Once again, Mesut Ozil was left out of an Arsenal matchday squad by Unai Emery. Not dropped to the bench. Left out.
Last season Emery would drop hints as to why the playmaker wasn't always part of his plans. The Spaniard said he would be used sparingly in away games, and when explaining why he had been dropped for a game against Bournemouth, declared that Ozil couldn't cope with their "physicality and intensity". With the greatest respect to Bournemouth, that's a fairly damning statement.
Twelve months on, with the Cherries coming to the Emirates, and Emery still isn't convinced that Ozil is up for the fight.
It's been strange watching the war of attrition between Arsenal's manager and the club's highest earner take place over the past couple of seasons. I don't think there are many Arsenal fans who'll say Ozil's time in north London has been an unqualified success, but some of his treatment by the new regime has been... well, yes, a bit odd.
That he was named as one of Emery's five captains seemed to indicate he'd be an important figure in the side, but pointed substitutions against Crystal Palace, Wolves and Brighton in the first half of the season suggested something wasn't right.

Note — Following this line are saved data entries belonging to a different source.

-- ==== Sys2Proof/Decode.lean ====
section
/-! DEFINITION. The dispatcher over all 256 opcode values (30_encoding.md R84, R87), the decoder over any bytes, and after it the
encoder (R81, R86). The dispatcher is written from the map by opcode value (R87), the encoder from the map by mnemonic (R86). -/

namespace Sys2Proof

/-- What the dispatcher knows from the opcode byte alone: the instruction, still without the operand its format has (R85). -/
inductive Entry where
  | noOperand (i : Instr)
  | byteOperand (mk : Byte → Instr)
  | wordOperand (mk : Addr → Instr)

/-- The dispatcher of R84 by opcode value (R87); none is `Invalid`, for the 105 values of R88. -/
def dispatcher (op : Byte) : Option Entry :=
  match op.toNat with
  | 0x00 => some (.noOperand .brk)
  | 0x01 => some (.byteOperand .oraIndexedIndirect)
  | 0x05 => some (.byteOperand .oraZeroPage)
  | 0x06 => some (.byteOperand .aslZeroPage)
  | 0x08 => some (.noOperand .php)
  | 0x09 => some (.byteOperand .oraImmediate)
  | 0x0A => some (.noOperand .aslAccumulator)
  | 0x0D => some (.wordOperand .oraAbsolute)
  | 0x0E => some (.wordOperand .aslAbsolute)
  | 0x10 => some (.byteOperand .bpl)
  | 0x11 => some (.byteOperand .oraIndirectIndexed)
  | 0x15 => some (.byteOperand .oraZeroPageX)
  | 0x16 => some (.byteOperand .aslZeroPageX)
  | 0x18 => some (.noOperand .clc)
  | 0x19 => some (.wordOperand .oraAbsoluteY)
  | 0x1D => some (.wordOperand .oraAbsoluteX)
  | 0x1E => some (.wordOperand .aslAbsoluteX)
  | 0x20 => some (.wordOperand .jsr)
  | 0x21 => some (.byteOperand .andIndexedIndirect)
  | 0x24 => some (.byteOperand .bitZeroPage)
  | 0x25 => some (.byteOperand .andZeroPage)
  | 0x26 => some (.byteOperand .rolZeroPage)
  | 0x28 => some (.noOperand .plp)
  | 0x29 => some (.byteOperand .andImmediate)
  | 0x2A => some (.noOperand .rolAccumulator)
  | 0x2C => some (.wordOperand .bitAbsolute)
  | 0x2D => some (.wordOperand .andAbsolute)
  | 0x2E => some (.wordOperand .rolAbsolute)
  | 0x30 => some (.byteOperand .bmi)
  | 0x31 => some (.byteOperand .andIndirectIndexed)
  | 0x35 => some (.byteOperand .andZeroPageX)
  | 0x36 => some (.byteOperand .rolZeroPageX)
  | 0x38 => some (.noOperand .sec)
  | 0x39 => some (.wordOperand .andAbsoluteY)
  | 0x3D => some (.wordOperand .andAbsoluteX)
  | 0x3E => some (.wordOperand .rolAbsoluteX)
  | 0x40 => some (.noOperand .rti)
  | 0x41 => some (.byteOperand .eorIndexedIndirect)
  | 0x45 => some (.byteOperand .eorZeroPage)
  | 0x46 => some (.byteOperand .lsrZeroPage)
  | 0x48 => some (.noOperand .pha)
  | 0x49 => some (.byteOperand .eorImmediate)
  | 0x4A => some (.noOperand .lsrAccumulator)
  | 0x4C => some (.wordOperand .jmpAbsolute)
  | 0x4D => some (.wordOperand .eorAbsolute)
  | 0x4E => some (.wordOperand .lsrAbsolute)
  | 0x50 => some (.byteOperand .bvc)
  | 0x51 => some (.byteOperand .eorIndirectIndexed)
  | 0x55 => some (.byteOperand .eorZeroPageX)
  | 0x56 => some (.byteOperand .lsrZeroPageX)
  | 0x58 => some (.noOperand .cli)
  | 0x59 => some (.wordOperand .eorAbsoluteY)
  | 0x5D => some (.wordOperand .eorAbsoluteX)
  | 0x5E => some (.wordOperand .lsrAbsoluteX)
  | 0x60 => some (.noOperand .rts)
  | 0x61 => some (.byteOperand .adcIndexedIndirect)
  | 0x65 => some (.byteOperand .adcZeroPage)
  | 0x66 => some (.byteOperand .rorZeroPage)
  | 0x68 => some (.noOperand .pla)
  | 0x69 => some (.byteOperand .adcImmediate)
  | 0x6A => some (.noOperand .rorAccumulator)
  | 0x6C => some (.wordOperand .jmpIndirect)
  | 0x6D => some (.wordOperand .adcAbsolute)
  | 0x6E => some (.wordOperand .rorAbsolute)
  | 0x70 => some (.byteOperand .bvs)
  | 0x71 => some (.byteOperand .adcIndirectIndexed)
  | 0x75 => some (.byteOperand .adcZeroPageX)
  | 0x76 => some (.byteOperand .rorZeroPageX)
  | 0x78 => some (.noOperand .sei)
  | 0x79 => some (.wordOperand .adcAbsoluteY)
  | 0x7D => some (.wordOperand .adcAbsoluteX)
  | 0x7E => some (.wordOperand .rorAbsoluteX)
  | 0x81 => some (.byteOperand .staIndexedIndirect)
  | 0x84 => some (.byteOperand .styZeroPage)
  | 0x85 => some (.byteOperand .staZeroPage)
  | 0x86 => some (.byteOperand .stxZeroPage)
  | 0x88 => some (.noOperand .dey)
  | 0x8A => some (.noOperand .txa)
  | 0x8C => some (.wordOperand .styAbsolute)
  | 0x8D => some (.wordOperand .staAbsolute)
  | 0x8E => some (.wordOperand .stxAbsolute)
  | 0x90 => some (.byteOperand .bcc)
  | 0x91 => some (.byteOperand .staIndirectIndexed)
  | 0x94 => some (.byteOperand .styZeroPageX)
  | 0x95 => some (.byteOperand .staZeroPageX)
  | 0x96 => some (.byteOperand .stxZeroPageY)
  | 0x98 => some (.noOperand .tya)
  | 0x99 => some (.wordOperand .staAbsoluteY)
  | 0x9A => some (.noOperand .txs)
  | 0x9D => some (.wordOperand .staAbsoluteX)
  | 0xA0 => some (.byteOperand .ldyImmediate)
  | 0xA1 => some (.byteOperand .ldaIndexedIndirect)
  | 0xA2 => some (.byteOperand .ldxImmediate)
  | 0xA4 => some (.byteOperand .ldyZeroPage)
  | 0xA5 => some (.byteOperand .ldaZeroPage)
  | 0xA6 => some (.byteOperand .ldxZeroPage)
  | 0xA8 => some (.noOperand .tay)
  | 0xA9 => some (.byteOperand .ldaImmediate)
  | 0xAA => some (.noOperand .tax)
  | 0xAC => some (.wordOperand .ldyAbsolute)
  | 0xAD => some (.wordOperand .ldaAbsolute)
  | 0xAE => some (.wordOperand .ldxAbsolute)
  | 0xB0 => some (.byteOperand .bcs)
  | 0xB1 => some (.byteOperand .ldaIndirectIndexed)
  | 0xB4 => some (.byteOperand .ldyZeroPageX)
  | 0xB5 => some (.byteOperand .ldaZeroPageX)
  | 0xB6 => some (.byteOperand .ldxZeroPageY)
  | 0xB8 => some (.noOperand .clv)
  | 0xB9 => some (.wordOperand .ldaAbsoluteY)
  | 0xBA => some (.noOperand .tsx)
  | 0xBC => some (.wordOperand .ldyAbsoluteX)
  | 0xBD => some (.wordOperand .ldaAbsoluteX)
  | 0xBE => some (.wordOperand .ldxAbsoluteY)
  | 0xC0 => some (.byteOperand .cpyImmediate)
  | 0xC1 => some (.byteOperand .cmpIndexedIndirect)
  | 0xC4 => some (.byteOperand .cpyZeroPage)
  | 0xC5 => some (.byteOperand .cmpZeroPage)
  | 0xC6 => some (.byteOperand .decZeroPage)
  | 0xC8 => some (.noOperand .iny)
  | 0xC9 => some (.byteOperand .cmpImmediate)
  | 0xCA => some (.noOperand .dex)
  | 0xCC => some (.wordOperand .cpyAbsolute)
  | 0xCD => some (.wordOperand .cmpAbsolute)
  | 0xCE => some (.wordOperand .decAbsolute)
  | 0xD0 => some (.byteOperand .bne)
  | 0xD1 => some (.byteOperand .cmpIndirectIndexed)
  | 0xD5 => some (.byteOperand .cmpZeroPageX)
  | 0xD6 => some (.byteOperand .decZeroPageX)
  | 0xD8 => some (.noOperand .cld)
  | 0xD9 => some (.wordOperand .cmpAbsoluteY)
  | 0xDD => some (.wordOperand .cmpAbsoluteX)
  | 0xDE => some (.wordOperand .decAbsoluteX)
  | 0xE0 => some (.byteOperand .cpxImmediate)
  | 0xE1 => some (.byteOperand .sbcIndexedIndirect)
  | 0xE4 => some (.byteOperand .cpxZeroPage)
  | 0xE5 => some (.byteOperand .sbcZeroPage)
  | 0xE6 => some (.byteOperand .incZeroPage)
  | 0xE8 => some (.noOperand .inx)
  | 0xE9 => some (.byteOperand .sbcImmediate)
  | 0xEA => some (.noOperand .nop)
  | 0xEC => some (.wordOperand .cpxAbsolute)
  | 0xED => some (.wordOperand .sbcAbsolute)
  | 0xEE => some (.wordOperand .incAbsolute)
  | 0xF0 => some (.byteOperand .beq)
  | 0xF1 => some (.byteOperand .sbcIndirectIndexed)
  | 0xF5 => some (.byteOperand .sbcZeroPageX)
  | 0xF6 => some (.byteOperand .incZeroPageX)
  | 0xF8 => some (.noOperand .sed)
  | 0xF9 => some (.wordOperand .sbcAbsoluteY)
  | 0xFD => some (.wordOperand .sbcAbsoluteX)
  | 0xFE => some (.wordOperand .incAbsoluteX)
  | _ => none

/-- The instruction of an entry with an operand of zero: its mnemonic and mode are those of the opcode alone. -/
def Entry.sample : Entry → Instr
  | .noOperand i => i
  | .byteOperand mk => mk 0
  | .wordOperand mk => mk 0

/-- How many operand bytes follow the opcode (R82, R85). -/
def Entry.operandBytes : Entry → Nat
  | .noOperand _ => 0
  | .byteOperand _ => 1
  | .wordOperand _ => 2

/-- `Decode : byte -> Valid(mnemonic, mode) | Invalid` of R84. -/
def decodeOpcode (op : Byte) : Option (Mnemonic × Mode) :=
  (dispatcher op).map fun e => (e.sample.mnemonic, e.sample.mode)

/-- Why the decoder gives no instruction. -/
inductive Reject where
  /-- There is no opcode byte. -/
  | noBytes
  /-- The opcode byte is one of the 105 `Invalid` values of R88. -/
  | invalidOpcode (op : Byte)
  /-- The bytes end before the operand does. -/
  | truncated (op : Byte)
  deriving DecidableEq, Repr

/-- The decoder, total on any bytes: the first instruction and the bytes after it, or the reason there is none (R80 to R85). -/
def decode : List Byte → Except Reject (Instr × List Byte)
  | [] => .error .noBytes
  | op :: rest =>
    match dispatcher op, rest with
    | none, _ => .error (.invalidOpcode op)
    | some (.noOperand i), rest => .ok (i, rest)
    | some (.byteOperand mk), d :: rest => .ok (mk d, rest)
    | some (.wordOperand mk), lo :: hi :: rest => .ok (mk (joinBytes hi lo), rest)
    | some (.byteOperand _), [] => .error (.truncated op)
    | some (.wordOperand _), _ => .error (.truncated op)

/-- The opcode byte of each (mnemonic, mode) pair, by mnemonic (R86). -/
def Instr.opcode : Instr → Byte
  | .tax => 0xAA
  | .tay => 0xA8
  | .txa => 0x8A
  | .tya => 0x98
  | .tsx => 0xBA
  | .txs => 0x9A
  | .ldaImmediate _ => 0xA9
  | .ldaZeroPage _ => 0xA5
  | .ldaZeroPageX _ => 0xB5
  | .ldaAbsolute _ => 0xAD
  | .ldaAbsoluteX _ => 0xBD
  | .ldaAbsoluteY _ => 0xB9
  | .ldaIndexedIndirect _ => 0xA1
  | .ldaIndirectIndexed _ => 0xB1
  | .ldxImmediate _ => 0xA2
  | .ldxZeroPage _ => 0xA6
  | .ldxZeroPageY _ => 0xB6
  | .ldxAbsolute _ => 0xAE
  | .ldxAbsoluteY _ => 0xBE
  | .ldyImmediate _ => 0xA0
  | .ldyZeroPage _ => 0xA4
  | .ldyZeroPageX _ => 0xB4
  | .ldyAbsolute _ => 0xAC
  | .ldyAbsoluteX _ => 0xBC
  | .staZeroPage _ => 0x85
  | .staZeroPageX _ => 0x95
  | .staAbsolute _ => 0x8D
  | .staAbsoluteX _ => 0x9D
  | .staAbsoluteY _ => 0x99
  | .staIndexedIndirect _ => 0x81
  | .staIndirectIndexed _ => 0x91
  | .stxZeroPage _ => 0x86
  | .stxZeroPageY _ => 0x96
  | .stxAbsolute _ => 0x8E
  | .styZeroPage _ => 0x84
  | .styZeroPageX _ => 0x94
  | .styAbsolute _ => 0x8C
  | .adcImmediate _ => 0x69
  | .adcZeroPage _ => 0x65
  | .adcZeroPageX _ => 0x75
  | .adcAbsolute _ => 0x6D
  | .adcAbsoluteX _ => 0x7D
  | .adcAbsoluteY _ => 0x79
  | .adcIndexedIndirect _ => 0x61
  | .adcIndirectIndexed _ => 0x71
  | .sbcImmediate _ => 0xE9
  | .sbcZeroPage _ => 0xE5
  | .sbcZeroPageX _ => 0xF5
  | .sbcAbsolute _ => 0xED
  | .sbcAbsoluteX _ => 0xFD
  | .sbcAbsoluteY _ => 0xF9
  | .sbcIndexedIndirect _ => 0xE1
  | .sbcIndirectIndexed _ => 0xF1
  | .andImmediate _ => 0x29
  | .andZeroPage _ => 0x25
  | .andZeroPageX _ => 0x35
  | .andAbsolute _ => 0x2D
  | .andAbsoluteX _ => 0x3D
  | .andAbsoluteY _ => 0x39
  | .andIndexedIndirect _ => 0x21
  | .andIndirectIndexed _ => 0x31
  | .oraImmediate _ => 0x09
  | .oraZeroPage _ => 0x05
  | .oraZeroPageX _ => 0x15
  | .oraAbsolute _ => 0x0D
  | .oraAbsoluteX _ => 0x1D
  | .oraAbsoluteY _ => 0x19
  | .oraIndexedIndirect _ => 0x01
  | .oraIndirectIndexed _ => 0x11
  | .eorImmediate _ => 0x49
  | .eorZeroPage _ => 0x45
  | .eorZeroPageX _ => 0x55
  | .eorAbsolute _ => 0x4D
  | .eorAbsoluteX _ => 0x5D
  | .eorAbsoluteY _ => 0x59
  | .eorIndexedIndirect _ => 0x41
  | .eorIndirectIndexed _ => 0x51
  | .bitZeroPage _ => 0x24
  | .bitAbsolute _ => 0x2C
  | .aslAccumulator => 0x0A
  | .aslZeroPage _ => 0x06
  | .aslZeroPageX _ => 0x16
  | .aslAbsolute _ => 0x0E
  | .aslAbsoluteX _ => 0x1E
  | .lsrAccumulator => 0x4A
  | .lsrZeroPage _ => 0x46
  | .lsrZeroPageX _ => 0x56
  | .lsrAbsolute _ => 0x4E
  | .lsrAbsoluteX _ => 0x5E
  | .rolAccumulator => 0x2A
  | .rolZeroPage _ => 0x26
  | .rolZeroPageX _ => 0x36
  | .rolAbsolute _ => 0x2E
  | .rolAbsoluteX _ => 0x3E
  | .rorAccumulator => 0x6A
  | .rorZeroPage _ => 0x66
  | .rorZeroPageX _ => 0x76
  | .rorAbsolute _ => 0x6E
  | .rorAbsoluteX _ => 0x7E
  | .incZeroPage _ => 0xE6
  | .incZeroPageX _ => 0xF6
  | .incAbsolute _ => 0xEE
  | .incAbsoluteX _ => 0xFE
  | .decZeroPage _ => 0xC6
  | .decZeroPageX _ => 0xD6
  | .decAbsolute _ => 0xCE
  | .decAbsoluteX _ => 0xDE
  | .inx => 0xE8
  | .iny => 0xC8
  | .dex => 0xCA
  | .dey => 0x88
  | .cmpImmediate _ => 0xC9
  | .cmpZeroPage _ => 0xC5
  | .cmpZeroPageX _ => 0xD5
  | .cmpAbsolute _ => 0xCD
  | .cmpAbsoluteX _ => 0xDD
  | .cmpAbsoluteY _ => 0xD9
  | .cmpIndexedIndirect _ => 0xC1
  | .cmpIndirectIndexed _ => 0xD1
  | .cpxImmediate _ => 0xE0
  | .cpxZeroPage _ => 0xE4
  | .cpxAbsolute _ => 0xEC
  | .cpyImmediate _ => 0xC0
  | .cpyZeroPage _ => 0xC4
  | .cpyAbsolute _ => 0xCC
  | .bpl _ => 0x10
  | .bmi _ => 0x30
  | .bvc _ => 0x50
  | .bvs _ => 0x70
  | .bcc _ => 0x90
  | .bcs _ => 0xB0
  | .bne _ => 0xD0
  | .beq _ => 0xF0
  | .jmpAbsolute _ => 0x4C
  | .jmpIndirect _ => 0x6C
  | .pha => 0x48
  | .php => 0x08
  | .pla => 0x68
  | .plp => 0x28
  | .jsr _ => 0x20
  | .rts => 0x60
  | .rti => 0x40
  | .clc => 0x18
  | .sec => 0x38
  | .cli => 0x58
  | .sei => 0x78
  | .cld => 0xD8
  | .sed => 0xF8
  | .clv => 0xB8
  | .brk => 0x00
  | .nop => 0xEA

def MemRef.bytes : MemRef → List Byte
  | .zeroPage d8 | .zeroPageX d8 | .zeroPageY d8 | .indexedIndirect d8 | .indirectIndexed d8 => [d8]
  | .absolute d16 | .absoluteX d16 | .absoluteY d16 => [lowByte d16, highByte d16]

/-- The operand bytes as they follow the opcode, a word low byte first (R81, R83). -/
def Operand.bytes : Operand → List Byte
  | .implied | .accumulator => []
  | .immediate d8 | .relative d8 => [d8]
  | .memory r => r.bytes
  | .indirect d16 => [lowByte d16, highByte d16]

/-- The bytes of an instruction in the order of their addresses (R81). -/
def encode (i : Instr) : List Byte := i.opcode :: i.operand.bytes

/-- An instruction's length in bytes (R80, R82). -/
def Instr.length (i : Instr) : Nat := (encode i).length

/-- The first three bytes (the longest instruction) of the number `w` whose bits above `nbits` are 0, lowest byte first. -/
def tableBytes (nbits w : Nat) : List Byte :=
  let v := w % 2 ^ nbits
  [BitVec.ofNat 8 v, BitVec.ofNat 8 (v / 256), BitVec.ofNat 8 (v / 65536)]

/-- What the decoder reads from an instruction whose bits are `w`, numbered as spec/opcode_table.json numbers them. -/
def decodeTableWord (nbits w : Nat) : Option Instr :=
  match decode (tableBytes nbits w) with
  | .ok (i, _) => some i
  | .error _ => none

end Sys2Proof
end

The nadir of their relationship came in the Europa League final, when Ozil was replaced by Joe Willock in the 78th minute with Arsenal already losing 4-1. At that point, most Arsenal fans would have assumed that the German wouldn't play for the club again, but the summer came and went, he stayed, and again was named as one of Arsenal's five captains.
But he's only played twice this season - the 2-2 draw against Watford, and the 5-0 win over Nottingham Forest. He was subbed in both with 20 minutes to go.
There would surely be more sympathy for Emery's position about Ozil were the alternative any clearer.
Arsenal aren't in bad shape attacking-wise, but much of that is down to Pierre-Emerick Aubameyang bailing out average team performances with exceptional finishing.
Statistically, Arsenal do lose something when Ozil is out of the team. Last season he averaged over 46 passes per game, with an accuracy of 88.6%, and also made 1.9 key passes per game. Across the first eight matches of the season, nobody in Emery's plans is currently matching those numbers.
There is an argument that Emery is trying to move Arsenal away from being a team that strangles opponents through possession towards one that is brutally efficient on the counter, and that Ozil is a casualty of that style change. The signing of Nicolas Pepe and faith shown in Bukayo Saka seem to point to that.
However, it's this style that has been partly blamed for Arsenal's defensive profligacy; the amount of goals they're conceding and shots they're giving up to the opposition - despite Emery predominantly playing with two holding midfielders in the middle.
It's funny to think now, but when Ozil signed there were concerns that his passing ability would be wasted on the attackers Arsenal had in their squad. Strikers like Olivier Giroud, Theo Walcott, Yaya Sanogo and Lukas Podolski weren't seen as being ruthless enough to get on the end of the chances he would inevitably create.
Now, Arsenal are blessed with maybe the best forward line they've had since the departure of Robin van Persie in 2012; quick, attacking players who can make runs in behind, hold up the ball, finish well and frighten defences.
Surely there's space in that No.10 role for Ozil to do some damage this season. At the very least, it's worth having him on the bench.